It’s no news to CISOs, Chief Compliance Officers, Procurement Officers, GCs, and other key stakeholders in vendor management programs that third parties today represent one of the greatest risks to organizations. Nor is it news that that the focus on vendor risk management is only increasing as regulators across a broad spectrum of industries and geographies continue to tout the importance of 1) managing risk throughout the vendor lifecycle, and 2) taking a risk-based approach to focusing due diligence efforts on those business partners who represent the most risk. Consider just the following samplings of recent regulatory guidance:
- OCC Guidance: “Banks must maintain adequate risk management processes throughout each phase of a third party relationship’s life cycle…a bank should adopt risk management processes commensurate with the level of risk and complexity of its third-party relationships”
- Ministry of Justice Guidance on UKBA: “The commercial organisation applies due diligence procedures, taking a proportionate and risk based approach, in respect of persons who perform or will perform services for or on behalf of the organisation, in order to mitigate identified bribery risks…as this guidance emphasises throughout, due diligence procedures should be proportionate to the identified risk.”
- DOJ/SEC Guidance on FCPA: “Risk-based due diligence is particularly important with third parties and will also be considered by DOJ and SEC in assessing the effectiveness of a company’s compliance program”
WHAT’S MISSING FROM THE VENDOR RISK EQUATION?
In response to this well-known trend, it’s also no surprise that solution providers have recently inundated the market with a vast offering of content and tools to help organizations implement and streamline this risk-based approach. The problem that all of these solutions fail to address, however, is that there are two distinct yet equally critical components of the vendor risk equation, and no solution has managed to effectively account for both of them.

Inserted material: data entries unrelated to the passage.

/-! ### The faults of the operations' functions -/

theorem stdNewUnchecked_eq_error {x : Half} :
    stdNewUnchecked x = .error f ↔ stdMax < x.toNat ∧ f = .uncheckedStdRange x := by
  rcases Nat.lt_or_ge stdMax x.toNat with hgt | hle
  · simp [stdNewUnchecked_of_gt hgt, hgt, eq_comm]
  · simp [stdNewUnchecked_of_le hle, hle.not_gt]

theorem extNewUnchecked_eq_error {x : Word} :
    extNewUnchecked x = .error f ↔ extMax < x.toNat ∧ f = .uncheckedExtRange x := by
  rcases Nat.lt_or_ge extMax x.toNat with hgt | hle
  · simp [extNewUnchecked_of_gt hgt, hgt, eq_comm]
  · simp [extNewUnchecked_of_le hle, hle.not_gt]

theorem decodeReg_eq_error {operand : Option Slot} {r : IdReg} :
    decodeReg operand r = .error f ↔
      bits r.id 31 29 ≠ 0 ∧ f = .decodeRange r.code r.id operand := by
  by_cases h : bits r.id 31 29 = 0
  · simp [decodeReg_of_high_zero operand h, h]
  · simp [decodeReg_of_high_ne_zero operand h, h, eq_comm]

theorem cmpReg_eq_error {a b : IdReg} :
    cmpReg a b = .error f ↔
      (bits a.id 31 29 ≠ 0 ∧ f = .decodeRange a.code a.id (some .a)) ∨
      (bits a.id 31 29 = 0 ∧ bits b.id 31 29 ≠ 0 ∧ f = .decodeRange b.code b.id (some .b)) := by
  by_cases ha : bits a.id 31 29 = 0
  · by_cases hb : bits b.id 31 29 = 0
    · simp [cmpReg_of_high_zero ha hb, ha, hb]
    · simp [cmpReg_of_right_high_ne_zero ha hb, ha, hb, eq_comm]
  · simp [cmpReg_of_left_high_ne_zero ha, ha, eq_comm]

theorem except_map_eq_error {ε α β : Type} {g : α → β} {r : Except ε α} {e : ε} :
    r.map g = .error e ↔ r = .error e := by
  cases r <;> simp [Except.map]

/-! ### The faults of the block -/

theorem ofResult_eq_fault {r : Except FaultInfo Value} :
    Response.ofResult r = .fault f ↔ r = .error f := by
  cases r <;> simp [Response.ofResult]

/-- Wrapping a result in a value changes no fault. -/
theorem ofResult_map_eq_fault {α : Type} {g : α → Value} {r : Except FaultInfo α} :
    Response.ofResult (r.map g) = .fault f ↔ r = .error f :=
  ofResult_eq_fault.trans except_map_eq_error

theorem run0_ok_ne_fault (v : Value) : run0 (.ok v) vs ≠ .fault f := by
  cases vs <;> simp [run0, Response.ofResult]

theorem run1_eq_fault {α : Type} {slot : Value → Option α} {run : α → Except FaultInfo Value} :
    run1 slot run vs = .fault f ↔ ∃ v x, vs = [v] ∧ slot v = some x ∧ run x = .error f := by
  match vs with
  | [] | _ :: _ :: _ => simp [run1]
  | [v] => cases hx : slot v <;> simp [run1, hx, ofResult_eq_fault]

theorem run2_eq_fault {α β : Type} {slotA : Value → Option α} {slotB : Value → Option β}
    {run : α → β → Except FaultInfo Value} :
    run2 slotA slotB run vs = .fault f ↔
      ∃ v w x y, vs = [v, w] ∧ slotA v = some x ∧ slotB w = some y ∧ run x y = .error f := by
  match vs with
  | [] | [_] | _ :: _ :: _ :: _ => simp [run2]
  | [v, w] =>
    cases hx : slotA v <;> cases hy : slotB w <;> simp [run2, hx, hy, ofResult_eq_fault]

First, there’s the assessment of an organization’s relationship with a given vendor. This is the subjective, context-sensitive assessment of the risks posed by various aspects of your organization’s engagement vendor. There are many solutions in the marketplace that address this side of the equation, providing tools for assessing the criticality the vendor plays in supporting key business operations, or in assessing the criticality of the data that the vendor will access as part of the relationship, for example.

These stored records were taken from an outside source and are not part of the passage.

/-- The row and the fields of an instruction that has a word of its own; command blocks and events have none. -/
def Instr.info : Instr → Option (Row × Flds)
  | .add o => some (Rows.add, .a o)
  | .sub o => some (Rows.sub, .a o)
  | .madd o => some (Rows.madd, .a o)
  | .mul o => some (Rows.mul, .a o)
  | .mulh o => some (Rows.mulh, .a o)
  | .mulhn o => some (Rows.mulhn, .a o)
  | .div o => some (Rows.div, .a o)
  | .divn o => some (Rows.divn, .a o)
  | .rem o => some (Rows.rem, .a o)
  | .remn o => some (Rows.remn, .a o)
  | .and o => some (Rows.and, .a o)
  | .or o => some (Rows.or, .a o)
  | .xor o => some (Rows.xor, .a o)
  | .andn o => some (Rows.andn, .a o)
  | .shl o => some (Rows.shl, .a o)
  | .shr o => some (Rows.shr, .a o)
  | .sra o => some (Rows.sra, .a o)
  | .rol o => some (Rows.rol, .a o)
  | .ror o => some (Rows.ror, .a o)
  | .min o => some (Rows.min, .a o)
  | .max o => some (Rows.max, .a o)
  | .minn o => some (Rows.minn, .a o)
  | .maxn o => some (Rows.maxn, .a o)
  | .clz o => some (Rows.clz, .a o)
  | .ctz o => some (Rows.ctz, .a o)
  | .popc o => some (Rows.popc, .a o)
  | .bext o => some (Rows.bext, .a o)
  | .bdep o => some (Rows.bdep, .a o)
  | .sel o => some (Rows.sel, .a o)
  | .mov o => some (Rows.mov, .a o)
  | .movi o => some (Rows.movi, .a o)
  | .movh o => some (Rows.movh, .a o)
  | .lea o => some (Rows.lea, .m o)
  | .nop o => some (Rows.nop, .s o)
  | .brk o => some (Rows.brk, .s o)
  | .br o => some (Rows.br, .b o)
  | .jmp o => some (Rows.jmp, .b o)
  | .call o => some (Rows.call, .b o)
  | .ret o => some (Rows.ret, .b o)
  | .jr o => some (Rows.jr, .b o)
  | .loop o => some (Rows.loop, .b o)
  | .done o => some (Rows.done, .s o)
  | .doneExit o => some (Rows.doneExit, .s o)
  | .cmp o => some (Rows.cmp, .p o)
  | .fcmp o => some (Rows.fcmp, .p o)
  | .pand o => some (Rows.pand, .p o)
  | .por o => some (Rows.por, .p o)
  | .pxor o => some (Rows.pxor, .p o)
  | .pnot o => some (Rows.pnot, .p o)
  | .pmov o => some (Rows.pmov, .p o)
  | .ptst o => some (Rows.ptst, .p o)
  | .vcmp o => some (Rows.vcmp, .a o)
  | .vfcmp o => some (Rows.vfcmp, .a o)
  | .fadd o => some (Rows.fadd, .a o)
  | .fsub o => some (Rows.fsub, .a o)
  | .fmul o => some (Rows.fmul, .a o)
  | .ffma o => some (Rows.ffma, .a o)
  | .fdiv o => some (Rows.fdiv, .a o)
  | .fsqrt o => some (Rows.fsqrt, .a o)
  | .frcp o => some (Rows.frcp, .a o)
  | .frsq o => some (Rows.frsq, .a o)
  | .fexp2 o => some (Rows.fexp2, .a o)
  | .flog2 o => some (Rows.flog2, .a o)
  | .fmin o => some (Rows.fmin, .a o)
  | .fmax o => some (Rows.fmax, .a o)
  | .fclass o => some (Rows.fclass, .a o)
  | .vfadd o => some (Rows.vfadd, .a o)
  | .vfsub o => some (Rows.vfsub, .a o)
  | .vfmul o => some (Rows.vfmul, .a o)
  | .vffma o => some (Rows.vffma, .a o)
  | .vfdiv o => some (Rows.vfdiv, .a o)
  | .vfsqrt o => some (Rows.vfsqrt, .a o)
  | .vfrcp o => some (Rows.vfrcp, .a o)
  | .vfmin o => some (Rows.vfmin, .a o)
  | .vfmax o => some (Rows.vfmax, .a o)
  | .vadd o => some (Rows.vadd, .a o)
  | .vsub o => some (Rows.vsub, .a o)
  | .vmul o => some (Rows.vmul, .a o)
  | .vmulh o => some (Rows.vmulh, .a o)
  | .vmadd o => some (Rows.vmadd, .a o)
  | .vand o => some (Rows.vand, .a o)
  | .vor o => some (Rows.vor, .a o)
  | .vxor o => some (Rows.vxor, .a o)
  | .vshl o => some (Rows.vshl, .a o)
  | .vshr o => some (Rows.vshr, .a o)
  | .vsra o => some (Rows.vsra, .a o)
  | .vmin o => some (Rows.vmin, .a o)
  | .vmax o => some (Rows.vmax, .a o)
  | .vsel o => some (Rows.vsel, .a o)
  | .vperm o => some (Rows.vperm, .a o)
  | .vbcast o => some (Rows.vbcast, .a o)
  | .vext o => some (Rows.vext, .a o)
  | .vins o => some (Rows.vins, .a o)
  | .vredAdd o => some (Rows.vredAdd, .a o)
  | .vredMin o => some (Rows.vredMin, .a o)
  | .vredMax o => some (Rows.vredMax, .a o)
  | .vscan o => some (Rows.vscan, .a o)
  | .vzpack o => some (Rows.vzpack, .a o)
  | .vexpand o => some (Rows.vexpand, .a o)
  | .mand o => some (Rows.mand, .a o)
  | .mor o => some (Rows.mor, .a o)
  | .mnot o => some (Rows.mnot, .a o)
  | .mpopc o => some (Rows.mpopc, .a o)
  | .mffs o => some (Rows.mffs, .a o)
  | .fcvt o => some (Rows.fcvt, .a o)
  | .vcvt o => some (Rows.vcvt, .a o)
  | .vpack o => some (Rows.vpack, .a o)
  | .vunpack o => some (Rows.vunpack, .a o)
  | .vtsum o => some (Rows.vtsum, .a o)
  | .ld o => some (Rows.ld, .m o)
  | .ldv o => some (Rows.ldv, .m o)
  | .ldg o => some (Rows.ldg, .m o)
  | .pf o => some (Rows.pf, .m o)
  | .st o => some (Rows.st, .m o)
  | .stv o => some (Rows.stv, .m o)
  | .stg o => some (Rows.stg, .m o)
  | .ldf o => some (Rows.ldf, .m o)
  | .ldft o => some (Rows.ldft, .m o)
  | .stf o => some (Rows.stf, .m o)
  | .clrf o => some (Rows.clrf, .m o)
  | .copy o => some (Rows.copy, .e o)
  | .copyx o => some (Rows.copyx, .e o)
  | .wany o => some (Rows.wany, .a o)
  | .wall o => some (Rows.wall, .a o)
  | .ffr o => some (Rows.ffr, .a o)
  | .tagclr o => some (Rows.tagclr, .a o)
  | .cleanR o => some (Rows.cleanR, .e o)
  | .invR o => some (Rows.invR, .e o)
  | .flushR o => some (Rows.flushR, .e o)
  | .fenceR o => some (Rows.fenceR, .m o)
  | .fenceW o => some (Rows.fenceW, .m o)
  | .fenceRw o => some (Rows.fenceRw, .m o)
  | .fenceB o => some (Rows.fenceB, .m o)
  | .acq o => some (Rows.acq, .m o)
  | .acqs o => some (Rows.acqs, .m o)
  | .rls o => some (Rows.rls, .m o)
  | .sealR o => some (Rows.sealR, .e o)
  | .oadd o => some (Rows.oadd, .e o)
  | .omin o => some (Rows.omin, .e o)
  | .omax o => some (Rows.omax, .e o)
  | .oand o => some (Rows.oand, .e o)
  | .oor o => some (Rows.oor, .e o)
  | .oxor o => some (Rows.oxor, .e o)
  | .oswp o => some (Rows.oswp, .e o)
  | .ocas o => some (Rows.ocas, .e o)
  | .oaddNt o => some (Rows.oaddNt, .e o)
  | .ominNt o => some (Rows.ominNt, .e o)
  | .omaxNt o => some (Rows.omaxNt, .e o)
  | .oandNt o => some (Rows.oandNt, .e o)
  | .oorNt o => some (Rows.oorNt, .e o)
  | .oxorNt o => some (Rows.oxorNt, .e o)
  | .oswpNt o => some (Rows.oswpNt, .e o)
  | .ocasNt o => some (Rows.ocasNt, .e o)
  | .ofadd o => some (Rows.ofadd, .e o)
  | .ofmin o => some (Rows.ofmin, .e o)
  | .ofmax o => some (Rows.ofmax, .e o)
  | .offma o => some (Rows.offma, .e o)
  | .ored o => some (Rows.ored, .e o)
  | .ofaddNt o => some (Rows.ofaddNt, .e o)
  | .ofminNt o => some (Rows.ofminNt, .e o)
  | .ofmaxNt o => some (Rows.ofmaxNt, .e o)
  | .offmaNt o => some (Rows.offmaNt, .e o)
  | .oredNt o => some (Rows.oredNt, .e o)
  | .ocmt o => some (Rows.ocmt, .e o)
  | .oabn o => some (Rows.oabn, .e o)
  | .barv o => some (Rows.barv, .e o)
  | .bwait o => some (Rows.bwait, .e o)
  | .btest o => some (Rows.btest, .e o)
  | .grpq o => some (Rows.grpq, .e o)
  | .send o => some (Rows.send, .e o)
  | .sendt o => some (Rows.sendt, .e o)
  | .recv o => some (Rows.recv, .e o)
  | .recvt o => some (Rows.recvt, .e o)
  | .deleg o => some (Rows.deleg, .e o)
  | .delegt o => some (Rows.delegt, .e o)
  | .dret o => some (Rows.dret, .e o)
  | .rpt o => some (Rows.rpt, .e o)
  | .gslot o => some (Rows.gslot, .e o)
  | .gset o => some (Rows.gset, .e o)
  | .ecmd o => some (Rows.ecmd, .e o)
  | .vetchRun _ => none
  | .vetchStop _ => none
  | .ecmdMatrix _ => none
  | .mcap o => some (Rows.mcap, .e o)
  | .mfmt o => some (Rows.mfmt, .e o)
  | .mldb o => some (Rows.mldb, .e o)
  | .mrow o => some (Rows.mrow, .e o)
  | .mnz o => some (Rows.mnz, .e o)
  | .mclr o => some (Rows.mclr, .e o)
  | .mrd o => some (Rows.mrd, .e o)
  | .msave o => some (Rows.msave, .e o)
  | .mrest o => some (Rows.mrest, .e o)
  | .mwait o => some (Rows.mwait, .e o)
  | .ecomb o => some (Rows.ecomb, .e o)
  | .eact o => some (Rows.eact, .e o)
  | .dqpush o => some (Rows.dqpush, .e o)
  | .dqpop o => some (Rows.dqpop, .e o)
  | .dqsplit o => some (Rows.dqsplit, .e o)
  | .dqsteal o => some (Rows.dqsteal, .e o)
  | .amsg o => some (Rows.amsg, .e o)
  | .gath o => some (Rows.gath, .e o)
  | .scat o => some (Rows.scat, .e o)
  | .ijob o => some (Rows.ijob, .e o)
  | .bcall o => some (Rows.bcall, .e o)
  | .hret o => some (Rows.hret, .e o)
  | .hrow o => some (Rows.hrow, .e o)
  | .hwr o => some (Rows.hwr, .e o)
  | .trap o => some (Rows.trap, .s o)
  | .eret o => some (Rows.eret, .s o)
  | .sysr o => some (Rows.sysr, .s o)
  | .sysw o => some (Rows.sysw, .s o)
  | .yieldT o => some (Rows.yieldT, .s o)
  | .drain o => some (Rows.drain, .s o)
  | .sfqpop o => some (Rows.sfqpop, .s o)
  | .kill o => some (Rows.kill, .s o)
  | .tlbinv o => some (Rows.tlbinv, .s o)
  | .tlbsync o => some (Rows.tlbsync, .s o)
  | .vabort o => some (Rows.vabort, .s o)
  | .wfe o => some (Rows.wfe, .s o)
  | .issueCycle _ => none
  | .fetchParityRefetch _ _ => none
  | .longResultArrival _ _ => none
  | .offerReply _ _ => none
  | .parityReplay _ _ => none
  | .storeResolve _ _ => none
  | .ageLimitExpiry _ => none
  | .footprintFill _ => none
  | .taskDispatch _ => none
  | .actorMessageArrival _ _ => none
  | .heldDeliveryRetry _ _ _ => none
  | .actorSwapOut _ _ => none
  | .actorSwapIn _ _ => none
  | .delegationRequest _ => none
  | .slotAdvertisement _ => none
  | .teamMigration _ _ _ => none
  | .teamAccept _ => none
  | .launchCompletion _ => none
  | .completionFlush _ => none
  | .pageRecall _ => none
  | .rdcWriteThrough _ _ => none
  | .ldfWake _ _ => none
  | .ldfRepoll _ _ => none
  | .copyCompletion _ _ => none
  | .guardGrant _ => none
  | .leaseExpiry _ => none
  | .sealNotice _ => none
  | .handlerActivation _ => none
  | .handlerOverrun _ => none
  | .debugHalt _ _ => none
  | .debugStep _ _ => none
  | .evtset _ => none
  | .wfeTimeout _ => none
  | .killComplete _ => none
  | .errorRetry _ _ => none
  | .matrixCommandArrival _ => none
  | .slabFullWait _ => none
  | .rowClose _ => none
  | .spillReplay _ => none
  | .hardwareSave _ => none
  | .hardwareRestore _ => none
  | .mwaitQuery _ => none
  | .engineTimeout _ => none
  | .macroParity _ _ _ => none
  | .roundStart _ => none
  | .roundEnd _ => none
  | .setEnd _ => none
  | .engineFault _ => none
  | .indexElement _ _ => none
  | .sorrelHandler _ => none
  | .hBound _ => none
  | .tempRefresh _ _ _ => none
  | .doorbell _ _ _ => none
  | .recordConsume _ => none
  | .launchFormation _ => none
  | .dependenceMet _ => none
  | .abort _ => none
  | .pageWalk _ _ _ => none
  | .storageService _ _ => none
  | .nvmeCompletion _ _ _ => none
  | .storageTimeout _ _ => none
  | .evictionRun _ => none
  | .notresDecline _ _ => none
  | .ownershipWrite _ _ _ _ => none
  | .keyWrite _ _ _ _ => none
  | .scrubComplete _ => none
  | .hostAcq _ _ => none
  | .hostAcqs _ _ => none
  | .hostRls _ _ => none
  | .hostTlbinv _ _ _ => none
  | .fullStart => none
  | .mlayout _ _ => none
  | .dieJoin _ _ => none
  | .cowslipVerify => none
  | .recoveryImage _ => none
  | .throttleStepDown => none
  | .throttleStepUp => none
  | .thermalTrip => none
  | .pcieInbound _ _ _ => none
  | .peroldInbound _ _ _ => none
  | .registerWrite _ _ _ _ => none
  | .tlbinvCompletion _ => none
  | .yarrowHartAccess _ _ => none
  | .pcieCompletionTimeout _ _ => none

Second, there’s the assessment of the risk posed just by the vendor in and of itself. Does the entity or any of its principals appear on watchlists or in adverse media? Is the entity suffering from financial stress that could jeopardize its viability or lead its employees to engage in various forms of misconduct? Does the entity’s address seem to keep changing for no apparently above-board reason?
SOLVING FOR THE MISSING VALUE
It is the combination of these two risk perspectives, (subjective, context-sensitive criticality measures plus objective, independent risk factors), rather than either in isolation, that should be driving a risk-based approach to vendor management.
Consider the following scenario. I have resources available to perform audits against 50 vendors this quarter. PCI compliance has been identified is a top concern, and I know from my vendor assessment tool that I have 100 vendors that are storing credit card information. I also know based on a vendor risk content subscription that I have another 100 vendors in my portfolio that pose a significant viability risk in the next year. How, then, can I bring this information together in meaningful way that allows me to assess the overlap between these two vendor populations (i.e. the set that poses the greatest combined risk) so that I can target my audits appropriately? Moreover, what happens when I begin introduce additional risk factors that might come from yet other disparate sources (e.g. I have another 100 vendors where there are potential watch list screening issues, and another 20 that have recently relocated to high risk geographies)?
Clearly, any sufficiently sound and complete calculation of vendor risk must be one that marries all of the objective risk intelligence I have available about the vendors themselves with the subjective intelligence that my vendor management team has painstakingly gathered about my organization’s unique engagement with that vendor. What vendor managers need is a tool that manages the assessment of relationships while also pulling in objectively sourced, relationship-independent information such as company verification data, financial risk, compliance screening, liens, judgments, lawsuits, and other public records, etc. Without these two critical components of the vendor risk equation, it’s hard to imagine how the value of any vendor management program could ever add up.